An impending decision in Sacramento may greatly restrict an “abusive” loophole used to Santa Monica tenants.

At the August 10 meeting of the Santa Monica Rent Control Board, Legislative Advocate Brian Augusta updated the board on several bills that are in a “furious rush” to be passed by the 2023-24 California legislative session. With just under a month to go in the session, Augusta provided the status on three bills aimed at rent stabilization, including a proposal to limit no-fault provisions.

Under current law, evictions are prohibited without just cause, however a “no-fault” just cause classification exists that allows an owner to occupy the property either themselves, or an occupancy by the owner’s spouse, domestic partner, children, grandchildren, parents or grandparents. This tactic, Augusta noted, was used as reason for evictions during the COVID-19 pandemic, even after the enacting of the state’s Tenant Protection Act in 2019.

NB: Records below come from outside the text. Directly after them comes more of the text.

-- ==== Sys2Proof/Machine/Lanes.lean ====
section
/-! DEFINITION. Machine/Lanes.lean: the lane receivers: beginning a fragment, storing a byte, the completion checks, discards
and reconfiguration, with the commands of the lane inputs (R156 to R166, R169). -/

namespace Sys2Proof.Machine

/-! ## Slots (R158) -/

def Slot.isEmpty : Slot → Bool
  | .empty => true
  | _ => false

/-- The bytes of the fragment in progress, when the lane has a FILLING slot. -/
def Lane.filling (l : Lane) : Option (List Byte) :=
  match l.slot0, l.slot1 with
  | .filling b, _ => some b
  | _, .filling b => some b
  | _, _ => none

/-- The FILLING slot takes a new content. -/
def Lane.setFilling (l : Lane) (v : Slot) : Lane :=
  match l.slot0, l.slot1 with
  | .filling _, _ => { l with slot0 := v }
  | _, .filling _ => { l with slot1 := v }
  | _, _ => l

/-- The FILLING slot becomes EMPTY. -/
def Lane.dropFilling (l : Lane) : Lane := l.setFilling .empty

/-- Whether slot 1 is the FILLING one. -/
def Lane.fillsSecond (l : Lane) : Bool :=
  match l.slot0 with
  | .filling _ => false
  | _ => true

/-! ## Discards (R166) -/

/-- A lane error is counted under its kind. -/
def LaneCounters.count (c : LaneCounters) : LaneError → LaneCounters
  | .framing => { c with framing := satInc max16 c.framing }
  | .parity => { c with parity := satInc max16 c.parity }
  | .stuffing => { c with stuffing := satInc max16 c.stuffing }
  | .overrun => { c with overrun := satInc max16 c.overrun }
  | .badHeader => { c with badHeader := satInc max16 c.badHeader }
  | .length => { c with length := satInc max16 c.length }
  | .check => { c with check := satInc max16 c.check }
  | .aborted => { c with aborted := satInc max16 c.aborted }

def Lane.countError (l : Lane) (k : LaneError) : Lane := { l with counters := l.counters.count k }

/-- The anomaly LANE_ERROR: its lane, the tick of the discard, and the error kind as detail (R166). -/
def laneErrorEntry (lane : LaneNo) (tick : Nat) (k : LaneError) : Anomaly :=
  ⟨.laneError, some lane.val, none, none, tick, k.code⟩

/-- R166: a lane error: the lane, already moved on, counts it, and posts LANE_ERROR under COUNT_AND_ANOMALY. -/
def State.laneDiscard (s : State) (lane : LaneNo) (moved : Lane) (k : LaneError) : State :=
  let t := s.setLane lane (moved.countError k)
  if moved.settings.report then t.post (laneErrorEntry lane s.tick k) else t

/-! ## Gathering -/

/-- R163: a fragment begins: an EMPTY slot becomes FILLING with these first bytes, or, with both slots HELD, the fragment is
discarded with OVERRUN. -/
def State.beginFragment (s : State) (lane : LaneNo) (first : List Byte) (escape : Bool) : State :=
  let l := s.lane lane
  let begun : Lane := { l with rx := .receiving, escape := escape, bits := [] }
  if l.slot0.isEmpty then s.setLane lane { begun with slot0 := .filling first }
  else if l.slot1.isEmpty then s.setLane lane { begun with slot1 := .filling first }
  else s.laneDiscard lane { l with rx := .skipping } .overrun

/-- The largest fragment: 264 bytes (R159, R162). -/
def maxFragment : Nat := 264

/-- A byte completes in RECEIVING: it is stored in the FILLING slot; a 265th is not stored and discards the fragment. -/
def State.storeLaneByte (s : State) (lane : LaneNo) (b : Byte) : State :=
  let l := s.lane lane
  let got := l.filling.getD []
  if got.length < maxFragment then
    s.setLane lane { l.setFilling (.filling (got ++ [b])) with escape := false, bits := [] }
  else s.laneDiscard lane { l.dropFilling with rx := .skipping, escape := false, bits := [] } .length

/-! ## Completion checks (R165) -/

/-- Whether a payload length lies in the range of its kind: 2 to 26 for EVENT, 0 to 256 otherwise. -/
def lengthInRange (k : FragKind) (n : Nat) : Bool :=
  match k with
  | .event => decide (2 ≤ n) && decide (n ≤ 26)
  | _ => decide (n ≤ 256)

/-- The first of the four checks that a fragment's bytes fail, or none. -/
def completionCheck (bytes : List Byte) : Option LaneError :=
  let n := fragmentLength bytes
  if bytes.length < 8 then some .length
  else match FragKind.ofCode (fieldOf bytes 0 1) with
    | none => some .badHeader
    | some k =>
      if lengthInRange k n = false then some .badHeader
      else if bytes.length ≠ 6 + n + 2 then some .length
      else if crcAgrees (bytes.take (6 + n)) (bytes.drop (6 + n)) then none
      else some .check

/-- The fragment in progress ends; it is HELD, or discarded by the first check it fails. The lane is then WAITING. -/
def State.endFragment (s : State) (lane : LaneNo) : State :=
  let l := s.lane lane
  let bytes := l.filling.getD []
  let ended : Lane := { l with rx := .waiting, escape := false, bits := [] }
  match completionCheck bytes with
  | some k => s.laneDiscard lane ended.dropFilling k
  | none => { s.setLane lane (ended.setFilling (.held bytes)) with
      heldOrder := s.heldOrder ++ [(lane, l.fillsSecond)] }

/-- The fragment in progress is discarded for a cause and the lane enters `rx`. -/
def State.abandonFragment (s : State) (lane : LaneNo) (rx : LaneRx) (k : LaneError) : State :=
  s.laneDiscard lane { (s.lane lane).dropFilling with rx := rx, escape := false, bits := [] } k

/-! ## CLOCKED (R159) -/

/-- The level of the select input, which the lane holds in every mode. -/
def State.setSelect (s : State) (lane : LaneNo) (level : Bool) : State :=
  s.setLane lane { s.lane lane with select := level }

/-- SELECT_ASSERTED: in CLOCKED and WAITING a fragment begins (R159, R163); an assertion that a reconfiguration of the same
moment has found already makes the lane skip, without a count (R169). A select that is already asserted does not assert
again. -/
def execSelectAsserted (lane : LaneNo) (s : State) (reconfigured : Bool := false) : Host.Outcome State Fault Refusal :=
  let l := s.lane lane
  if l.select then .next s
  else
    let s := s.setSelect lane true
    match l.settings.mode, l.rx with
    | .clocked, .waiting =>
      if reconfigured then .next (s.setLane lane { s.lane lane with rx := .skipping })
      else .next (s.beginFragment lane [] false)
    | _, _ => .next s

/-- SELECT_RELEASED: in CLOCKED the fragment in progress ends, an incomplete byte discarding it with LENGTH, or skipping ends
(R159, R165). -/
def execSelectReleased (lane : LaneNo) (s : State) : Host.Outcome State Fault Refusal :=
  let l := s.lane lane
  if l.select = false then .next s
  else
    let s := s.setSelect lane false
    match l.settings.mode, l.rx with
    | .clocked, .receiving =>
      if l.bits = [] then .next (s.endFragment lane) else .next (s.abandonFragment lane .waiting .length)
    | .clocked, .skipping => .next (s.setLane lane { s.lane lane with rx := .waiting })
    | _, _ => .next s

/-- Eight sampled bits as a byte, the first sampled the most significant (R159). -/
def byteOfBits (bits : List Bool) : Byte := BitVec.ofNat 8 (bits.foldl (fun n b => 2 * n + b.toNat) 0)

/-- CLOCK_RISING_EDGE: one bit is sampled, and the eighth completes a byte (R159). Edges while select is released, while the
lane skips or outside CLOCKED are ignored. -/
def execClockRisingEdge (lane : LaneNo) (bit : Bool) (s : State) : Host.Outcome State Fault Refusal :=
  let l := s.lane lane
  match l.settings.mode, l.rx, l.select with
  | .clocked, .receiving, true =>
    let bits := l.bits ++ [bit]
    if bits.length < 8 then .next (s.setLane lane { l with bits := bits })
    else .next (s.storeLaneByte lane (byteOfBits bits))
  | _, _, _ => .next s

/-! ## ASYNC (R161, R162) -/

/-- Whether eight data bits and their parity bit hold an odd number of ones. -/
def oddOnes (data : Byte) (parityBit : Bool) : Bool :=
  ([0, 1, 2, 3, 4, 5, 6, 7].foldl (fun p i => p != data.getLsbD i) parityBit)

/-- R161: the fault of a received byte: FRAMING for a low stop bit, also with a parity fault; PARITY under EVEN for an odd
ones count. -/
def byteFault (parityEven : Bool) (data : Byte) (parityBit stopBit : Bool) : Option LaneError :=
  if stopBit = false then some .framing
  else if parityEven && oddOnes data parityBit then some .parity
  else none

/-- R162: an errored byte, by receive state. -/
def State.asyncErrored (s : State) (lane : LaneNo) (k : LaneError) : State :=
  match (s.lane lane).rx with
  | .waiting => s.laneDiscard lane { s.lane lane with rx := .skipping } k
  | .receiving => s.abandonFragment lane .skipping k
  | _ => s

/-- R162: a good byte while a frame's bytes are being gathered. -/
def State.asyncReceiving (s : State) (lane : LaneNo) (b : Byte) : State :=
  if (s.lane lane).escape then
    if b = 0x5E ∨ b = 0x5D then s.storeLaneByte lane (b ^^^ 0x20)
    else s.abandonFragment lane (if b = 0x7E then .waiting else .skipping) .stuffing
  else if b = 0x7E then s.endFragment lane
  else if b = 0x7D then s.setLane lane { s.lane lane with escape := true }
  else s.storeLaneByte lane b

/-- R162: a good byte, by receive state. -/
def State.asyncGood (s : State) (lane : LaneNo) (b : Byte) : State :=
  match (s.lane lane).rx with
  | .skipping => if b = 0x7E then s.setLane lane { s.lane lane with rx := .waiting } else s
  | .waiting =>
    if b = 0x7E then s
    else if b = 0x7D then s.beginFragment lane [] true
    else s.beginFragment lane [b] false
  | .receiving => s.asyncReceiving lane b
  | .off => s

/-- ASYNC_LANE_BYTE: the serial input of an ASYNC lane brings a byte (R162); in another mode it is ignored (R158). -/
def execAsyncLaneByte (lane : LaneNo) (data : Byte) (parityBit stopBit : Bool) (s : State) :
    Host.Outcome State Fault Refusal :=
  match (s.lane lane).settings.mode with
  | .async =>
    match byteFault (s.lane lane).settings.parityEven data parityBit stopBit with
    | some k => .next (s.asyncErrored lane k)
    | none => .next (s.asyncGood lane data)
  | _ => .next s

/-! ## Reconfiguration (R169) -/

/-- Whether a slot's fragment is aborted by a reconfiguration: a FILLING or a HELD one. -/
def Slot.aborted (v : Slot) : Bool := !v.isEmpty

/-- R169: the fragment in progress and each HELD one are discarded with ABORTED under the settings before, the slots become
EMPTY and the lane starts in the new mode; the counters are kept. -/
def State.reconfigureLane (s : State) (lane : LaneNo) (new : LaneSettings) : State :=
  let l := s.lane lane
  let s := if l.slot0.aborted then s.laneDiscard lane (s.lane lane) .aborted else s
  let s := if l.slot1.aborted then s.laneDiscard lane (s.lane lane) .aborted else s
  { s.setLane lane { Lane.start new l.select with counters := (s.lane lane).counters } with
    heldOrder := s.heldOrder.filter fun h => decide (h.1 ≠ lane) }

end Sys2Proof.Machine
end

Currently under advisement by the state’s Appropriations Committee, SB 567 would amend current law to require the property owner, partner or family member to occupy the property for a minimum of 12 continuous months as the person’s primary residence. Existing law does not put a time frame or requirements on property occupation, meaning a property owner can evict with intent to move in, without actually doing so post-eviction. Another amendment would require all rental units at the rental property where the no-fault eviction took place to be withdrawn from the rental market.

A definition change in SB 567 also aims to hold property owners accountable in no-fault tenant removals. The bill states that a property owner must have “intent to demolish or to substantially remodel the residential real property” in order to remove a tenant, with “substantial remodel” replacing the word “repairs” used in current law. A tenant would not be required to vacate the property for “cosmetic improvements,” including painting, decorating, minor repairs, or other work that can be performed safely without having the property vacated. “Substantial remodel” will only concern work that cannot be accomplished in a safe manner with a tenant occupying the property, such as structural, electrical or plumbing replacement or modification that requires a governmental agency permit.

Extra provisions to include more housing under the bill, such as more single-family homes, were dropped from the bill in early discussions. However, the bill is poised to pass through the legislative session, with opposition taking what Augusta called a “softer tone” in comparison to other legislation.

Two other bills currently being discussed in Sacramento are amendments to the Costa-Hawkins Rental Housing Act of 1995, which may be repealed outright on the November 2024 ballot.

California Assembly Bill 1620 amends Costa-Hawkins for tenants with a permanent disability related to mobility, authorizing the tenant to move to an available comparable or smaller unit with disability accommodations. The move to an accessible unit would be made under the same rent price and terms as the tenant’s current unit. To gain access to accommodations, the floor of the tenant’s current dwelling or unit must have no operational elevator, and the tenant must provide the owner with a written request to move to an accessible space before the unit becomes available.

The bill is not a statewide obligation, but rather gives local governments the authority to enact the provision. The bill has previously been supported locally by officials in both Santa Monica and West Hollywood, Augusta stated. Realtors continue to oppose the bill, which has made it through a first vote.

Another potential amendment to Costa-Hawkins, SB 466, would have expanded rent control to units previously exempt from the rules. However the bill faced massive opposition and is not expected to advance.

Separate from efforts in Sacramento to amend the Costa-Hawkins act, California voters will be able to vote on expanded rent control rules on the November 2024 ballot. The Justice for Renters Act measure, which would repeal Costa-Hawkins, recently gathered enough signatures to qualify for the 2024 ballot. Similar propositions in previous years have failed to pass, with Prop. 10 failing by 19 points in 2018 and Prop. 21 failing by a similar margin in 2020.

Rent Control Board Chair Anastasia Foster ended the presentation by stating that there is “a lot of talk around” Costa-Hawkins at the moment, voicing her concerns about “rapidly increasing rent” in Santa Monica and beyond.

“There will be no one left in the state of California to serve them their dinner … if they have nowhere to live … if lateral moves are made impossible when your family size changes or your circumstances change or your city changes,” Foster said. “The desire for return today is blunting, I think, some of our property owners ability to see the long-term, and that they are going to price themselves out of customers and be fighting each other for a scarcer and scarcer amount of wealthy individuals, who will find that the services that they love in their luxury cities by the sea no longer exist because there’s no one to provide them.”

  • Correction: This story has been updated to reflect the legislative body considering the bills is at the State, not Federal, level.